-- ==== Sys2Proof/Machine/Cipher.lean ====
section
/-! DEFINITION. Cipher lanes, keys and packing FIFOs (chapter 08): R250 to R282. -/

namespace Sys2Proof.Machine

-- ## Keys (R263 to R271)

/-- R263: key entries of the module, and those held. -/
def keyCapacity (s : State) : Nat := min 16777215 (((regionAt s 1).2 - 48 * 2 ^ 20) / 128)
def keysHeld (s : State) : Nat := (s.media.streams.map (fun p => (keysOf p.2).length)).sum


/-- R264, R265: the master key and salt that a blob gives for `n` bytes of material, or none (0x151). -/
def material (kek : Option (List Byte)) (wrapped : Bool) (n : Nat) (blob : List Byte) : Option (List Byte) :=
  let size := if wrapped then (if n ≤ 32 then 40 else 56) else n
  if blob.length ≠ 64 || (blob.drop size).any (fun b => b != 0) then none
  else if wrapped then
    match kek.bind (fun k => unwrap k (blob.take size)) with
    | some m => if m.length = n then some m else none
    | none => none
  else some (blob.take n)

/-- The key-encryption key of a slot (R533). -/
def kekOf (s : State) (slot : Nat) : Option (List Byte) := Tbl.get? s.sec.keks slot

/-- R268, R270: the marks that an install must meet: of the context, and of the KEY_ID's record. -/
def markOf (s : State) (x : Stream) (persist : Bool) (id : Nat) (rtx : Bool) : Nat :=
  let rec_ := if persist then keyRec s id else none
  max (x.outOf rtx).hwm ((rec_.map (fun r => if rtx then r.rtx else r.media)).getD 0)

/-- R270: the record table with room for one more, or none when every record belongs to an installed key. -/
def roomForRec (rs : List KeyRec) : Option (List KeyRec) :=
  if rs.length < 65536 then some rs
  else
    match (rs.filter (fun r => !r.installed)).foldl (fun (m : Option KeyRec) r =>
      match m with
      | none => some r
      | some a => some (if r.retired < a.retired then r else a)) none with
    | none => none
    | some v => some (rs.filter (fun r => r.keyId != v.keyId))

/-- R270: keep a persistent key's marks: its record asks for START + 2^20. The answer is whether it persists. -/
def persistKey (s : State) (id start startRtx : Nat) : State × Bool :=
  let fresh : Nat × Nat := (start + 2 ^ 20, startRtx + 2 ^ 20)
  match keyRec s id with
  | some _ =>
    ({ s with mram := { s.mram with keyRecs := s.mram.keyRecs.map (fun r =>
        if r.keyId == id then { r with installed := true, writing := some fresh } else r) } }, true)
  | none =>
    match roomForRec s.mram.keyRecs with
    | none => (s, false)
    | some rs =>
      ({ s with mram := { s.mram with
          keyRecs := rs ++ [{ keyId := id, media := 0, rtx := 0, writing := some fresh }] } }, true)

/-- R267: install a key into NEXT or CURRENT. An install into CURRENT that replaces a key erases it and the draining key,
and on an inbound context clears window_valid; on an outbound context it sets the next indices. -/
def installKey (x : Stream) (toNext : Bool) (k : Key) : Stream :=
  if toNext then { x with next := some k }
  else
    let y := { x with cur := some k, drain := none, sentUnderCur := 0 }
    if x.kind = 1 || x.kind = 2 then
      if x.cur.isSome then { y with
        replay := { y.replay with valid := false, window := 0 }
        replayRtx := { y.replayRtx with valid := false, window := 0 } }
      else y
    else { y with
      out := { y.out with next := k.start, first := none }
      outRtx := if x.rtxEn then { y.outRtx with next := k.startRtx, first := none } else y.outRtx }

/-- KEY_INSTALL once the blob has been read (R264 to R270, R555 stages 7 and 8). -/
def keyInstallWith (s : State) (c : Cmd) (suite : Nat) (x : Stream) (mat : List Byte) : Body :=
  let n := hIndex c.w1
  let toNext := bitAt c.w2 39
  let persist := bitAt c.w2 37
  let start := c.w5.toNat
  let startRtx := c.w6.toNat
  let out := x.kind == 3 || x.kind == 4
  let mark := markOf s x persist c.w7.toNat false
  let markRtx := markOf s x persist c.w7.toNat true
  let erased := if toNext then x.next.toList else x.cur.toList ++ x.drain.toList
  if out && decide (start < mark) then .reply s 0x302 (word mark) 0
  else if out && x.rtxEn && decide (startRtx < markRtx) then .reply s 0x302 (word markRtx) 0
  else if erased.isEmpty && decide (keysHeld s ≥ keyCapacity s) then .fail s 0x201
  else if x.quarantined then .fail s 0x401
  else
    let r := if persist then persistKey s c.w7.toNat start startRtx else (s, false)
    let k : Key := {
      id := s.media.nextKey, suite := suite, start := start, startRtx := startRtx
      session := (match suiteOf suite with
        | some (kl, sl, _, _) => session kl sl mat (x.kind == 2 || x.kind == 4)
        | none => session 0 0 [] false)
      persist := if r.2 then some c.w7.toNat else none
      slot := c.slot, queue := bits c.w2 5 0, ring := c.ring, tag := c.tag }
    let s1 := { r.1 with media := { r.1.media with nextKey := s.media.nextKey + 1 } }
    let s2 := updCtx s1 n (fun y => installKey y toNext k)
    .waits (retireRecs s2 erased) (.keyErase n (erased.map (fun e => e.id)) (word (if out then mark else 0)) (word (b2n r.2)))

## EXERCISE PROMPT
Show the lines of the data that hold the word "media".

## SOLUTION
def keysHeld (s : State) : Nat := (s.media.streams.map (fun p => (keysOf p.2).length)).sum
  max (x.outOf rtx).hwm ((rec_.map (fun r => if rtx then r.rtx else r.media)).getD 0)
          keyRecs := rs ++ [{ keyId := id, media := 0, rtx := 0, writing := some fresh }] } }, true)
      id := s.media.nextKey, suite := suite, start := start, startRtx := startRtx
    let s1 := { r.1 with media := { r.1.media with nextKey := s.media.nextKey + 1 } }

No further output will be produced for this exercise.